# INSTRUCTIONS FOR THE TASK
Copy word for word the lines from the start of the records through the line that contains "s.gen := by cases t <;> rfl", both included.
INPUT Start Marker
/-! ### setReply -/

@[simp] theorem setReply_tables (r : Reply) : (s.setReply r).tables = s.tables := rfl
@[simp] theorem setReply_tv (r : Reply) : (s.setReply r).tv = s.tv := rfl
@[simp] theorem setReply_gen (r : Reply) : (s.setReply r).gen = s.gen := rfl
@[simp] theorem setReply_dimN (r : Reply) : (s.setReply r).dimN = s.dimN := rfl
@[simp] theorem setReply_dimK (r : Reply) : (s.setReply r).dimK = s.dimK := rfl
@[simp] theorem setReply_mv (r : Reply) : (s.setReply r).mv = s.mv := rfl
@[simp] theorem setReply_err (r : Reply) : (s.setReply r).err = s.err := rfl
@[simp] theorem setReply_result (r : Reply) : (s.setReply r).result = s.result := rfl
@[simp] theorem setReply_blksz (r : Reply) : (s.setReply r).blksz = s.blksz := rfl
@[simp] theorem setReply_dptr (r : Reply) : (s.setReply r).dptr = s.dptr := rfl
@[simp] theorem setReply_fptr (r : Reply) : (s.setReply r).fptr = s.fptr := rfl
@[simp] theorem setReply_fidx (r : Reply) : (s.setReply r).fidx = s.fidx := rfl
@[simp] theorem setReply_eras (r : Reply) : (s.setReply r).eras = s.eras := rfl
@[simp] theorem setReply_mem (r : Reply) : (s.setReply r).mem = s.mem := rfl
@[simp] theorem setReply_pending (r : Reply) : (s.setReply r).pending = s.pending := rfl
@[simp] theorem setReply_reply (r : Reply) : (s.setReply r).reply = r := rfl

/-! ### setSlot -/

@[simp] theorem setSlot_tables (t : OperandTable) (i : Fin 256) (v : Word) : (s.setSlot t i v).tables = s.tables := by cases t <;> rfl
@[simp] theorem setSlot_tv (t : OperandTable) (i : Fin 256) (v : Word) : (s.setSlot t i v).tv = s.tv := by cases t <;> rfl
@[simp] theorem setSlot_gen (t : OperandTable) (i : Fin 256) (v : Word) : (s.setSlot t i v).gen = s.gen := by cases t <;> rfl
@[simp] theorem setSlot_dimN (t : OperandTable) (i : Fin 256) (v : Word) : (s.setSlot t i v).dimN = s.dimN := by cases t <;> rfl
@[simp] theorem setSlot_dimK (t : OperandTable) (i : Fin 256) (v : Word) : (s.setSlot t i v).dimK = s.dimK := by cases t <;> rfl
@[simp] theorem setSlot_mv (t : OperandTable) (i : Fin 256) (v : Word) : (s.setSlot t i v).mv = s.mv := by cases t <;> rfl
@[simp] theorem setSlot_err (t : OperandTable) (i : Fin 256) (v : Word) : (s.setSlot t i v).err = s.err := by cases t <;> rfl
@[simp] theorem setSlot_result (t : OperandTable) (i : Fin 256) (v : Word) : (s.setSlot t i v).result = s.result := by cases t <;> rfl
@[simp] theorem setSlot_blksz (t : OperandTable) (i : Fin 256) (v : Word) : (s.setSlot t i v).blksz = s.blksz := by cases t <;> rfl
@[simp] theorem setSlot_mem (t : OperandTable) (i : Fin 256) (v : Word) : (s.setSlot t i v).mem = s.mem := by cases t <;> rfl
@[simp] theorem setSlot_pending (t : OperandTable) (i : Fin 256) (v : Word) : (s.setSlot t i v).pending = s.pending := by cases t <;> rfl
@[simp] theorem setSlot_reply (t : OperandTable) (i : Fin 256) (v : Word) : (s.setSlot t i v).reply = s.reply := by cases t <;> rfl

@[simp] theorem setSlot_operands_self (t : OperandTable) (i : Fin 256) (v : Word) :
    (s.setSlot t i v).operands t = (s.operands t).set i.val v i.isLt := by cases t <;> rfl

theorem setSlot_operands_of_ne {t u : OperandTable} (h : u ≠ t) (i : Fin 256) (v : Word) :
    (s.setSlot t i v).operands u = s.operands u := by cases t <;> cases u <;> first | rfl | exact absurd rfl h

/-! ### The operands a command reads are the fields they come from -/

@[simp] theorem setErr_operands (e : Err) (u : OperandTable) : (s.setErr e).operands u = s.operands u := by cases u <;> rfl
@[simp] theorem setErr_entry (e : Err) (u : OperandTable) (j : Nat) : (s.setErr e).entry u j = s.entry u j := by simp [State.entry]
@[simp] theorem setErr_blockSize (e : Err) : (s.setErr e).blockSize = s.blockSize := rfl
@[simp] theorem setResult_operands (v : Byte) (u : OperandTable) : (s.setResult v).operands u = s.operands u := by cases u <;> rfl
@[simp] theorem setResult_entry (v : Byte) (u : OperandTable) (j : Nat) : (s.setResult v).entry u j = s.entry u j := by simp [State.entry]
@[simp] theorem setResult_blockSize (v : Byte) : (s.setResult v).blockSize = s.blockSize := rfl
@[simp] theorem setTables_operands (t : Tables) (u : OperandTable) : (s.setTables t).operands u = s.operands u := by cases u <;> rfl
@[simp] theorem setTables_entry (t : Tables) (u : OperandTable) (j : Nat) : (s.setTables t).entry u j = s.entry u j := by simp [State.entry]
@[simp] theorem setTables_blockSize (t : Tables) : (s.setTables t).blockSize = s.blockSize := rfl
@[simp] theorem setMatrix_operands (g : ByteMatrix) (n k : Nat) (u : OperandTable) : (s.setMatrix g n k).operands u = s.operands u := by cases u <;> rfl
@[simp] theorem setMatrix_entry (g : ByteMatrix) (n k : Nat) (u : OperandTable) (j : Nat) : (s.setMatrix g n k).entry u j = s.entry u j := by simp [State.entry]
@[simp] theorem setMatrix_blockSize (g : ByteMatrix) (n k : Nat) : (s.setMatrix g n k).blockSize = s.blockSize := rfl
@[simp] theorem setMem_operands (m : Memory) (u : OperandTable) : (s.setMem m).operands u = s.operands u := by cases u <;> rfl
@[simp] theorem setMem_entry (m : Memory) (u : OperandTable) (j : Nat) : (s.setMem m).entry u j = s.entry u j := by simp [State.entry]
@[simp] theorem setMem_blockSize (m : Memory) : (s.setMem m).blockSize = s.blockSize := rfl
@[simp] theorem setBlksz_operands (v : Word) (u : OperandTable) : (s.setBlksz v).operands u = s.operands u := by cases u <;> rfl
@[simp] theorem setBlksz_entry (v : Word) (u : OperandTable) (j : Nat) : (s.setBlksz v).entry u j = s.entry u j := by simp [State.entry]
@[simp] theorem setPending_operands (ms : List HostMove) (u : OperandTable) : (s.setPending ms).operands u = s.operands u := by cases u <;> rfl
@[simp] theorem setPending_entry (ms : List HostMove) (u : OperandTable) (j : Nat) : (s.setPending ms).entry u j = s.entry u j := by simp [State.entry]
@[simp] theorem setPending_blockSize (ms : List HostMove) : (s.setPending ms).blockSize = s.blockSize := rfl
@[simp] theorem setReply_operands (r : Reply) (u : OperandTable) : (s.setReply r).operands u = s.operands u := by cases u <;> rfl
@[simp] theorem setReply_entry (r : Reply) (u : OperandTable) (j : Nat) : (s.setReply r).entry u j = s.entry u j := by simp [State.entry]
@[simp] theorem setReply_blockSize (r : Reply) : (s.setReply r).blockSize = s.blockSize := rfl
@[simp] theorem setSlot_blockSize (t : OperandTable) (i : Fin 256) (v : Word) :
    (s.setSlot t i v).blockSize = s.blockSize := by cases t <;> rfl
INPUT End Marker
# ANSWER SPACE
/-! ### setReply -/

@[simp] theorem setReply_tables (r : Reply) : (s.setReply r).tables = s.tables := rfl
@[simp] theorem setReply_tv (r : Reply) : (s.setReply r).tv = s.tv := rfl
@[simp] theorem setReply_gen (r : Reply) : (s.setReply r).gen = s.gen := rfl
@[simp] theorem setReply_dimN (r : Reply) : (s.setReply r).dimN = s.dimN := rfl
@[simp] theorem setReply_dimK (r : Reply) : (s.setReply r).dimK = s.dimK := rfl
@[simp] theorem setReply_mv (r : Reply) : (s.setReply r).mv = s.mv := rfl
@[simp] theorem setReply_err (r : Reply) : (s.setReply r).err = s.err := rfl
@[simp] theorem setReply_result (r : Reply) : (s.setReply r).result = s.result := rfl
@[simp] theorem setReply_blksz (r : Reply) : (s.setReply r).blksz = s.blksz := rfl
@[simp] theorem setReply_dptr (r : Reply) : (s.setReply r).dptr = s.dptr := rfl
@[simp] theorem setReply_fptr (r : Reply) : (s.setReply r).fptr = s.fptr := rfl
@[simp] theorem setReply_fidx (r : Reply) : (s.setReply r).fidx = s.fidx := rfl
@[simp] theorem setReply_eras (r : Reply) : (s.setReply r).eras = s.eras := rfl
@[simp] theorem setReply_mem (r : Reply) : (s.setReply r).mem = s.mem := rfl
@[simp] theorem setReply_pending (r : Reply) : (s.setReply r).pending = s.pending := rfl
@[simp] theorem setReply_reply (r : Reply) : (s.setReply r).reply = r := rfl

/-! ### setSlot -/

@[simp] theorem setSlot_tables (t : OperandTable) (i : Fin 256) (v : Word) : (s.setSlot t i v).tables = s.tables := by cases t <;> rfl
@[simp] theorem setSlot_tv (t : OperandTable) (i : Fin 256) (v : Word) : (s.setSlot t i v).tv = s.tv := by cases t <;> rfl
@[simp] theorem setSlot_gen (t : OperandTable) (i : Fin 256) (v : Word) : (s.setSlot t i v).gen = s.gen := by cases t <;> rfl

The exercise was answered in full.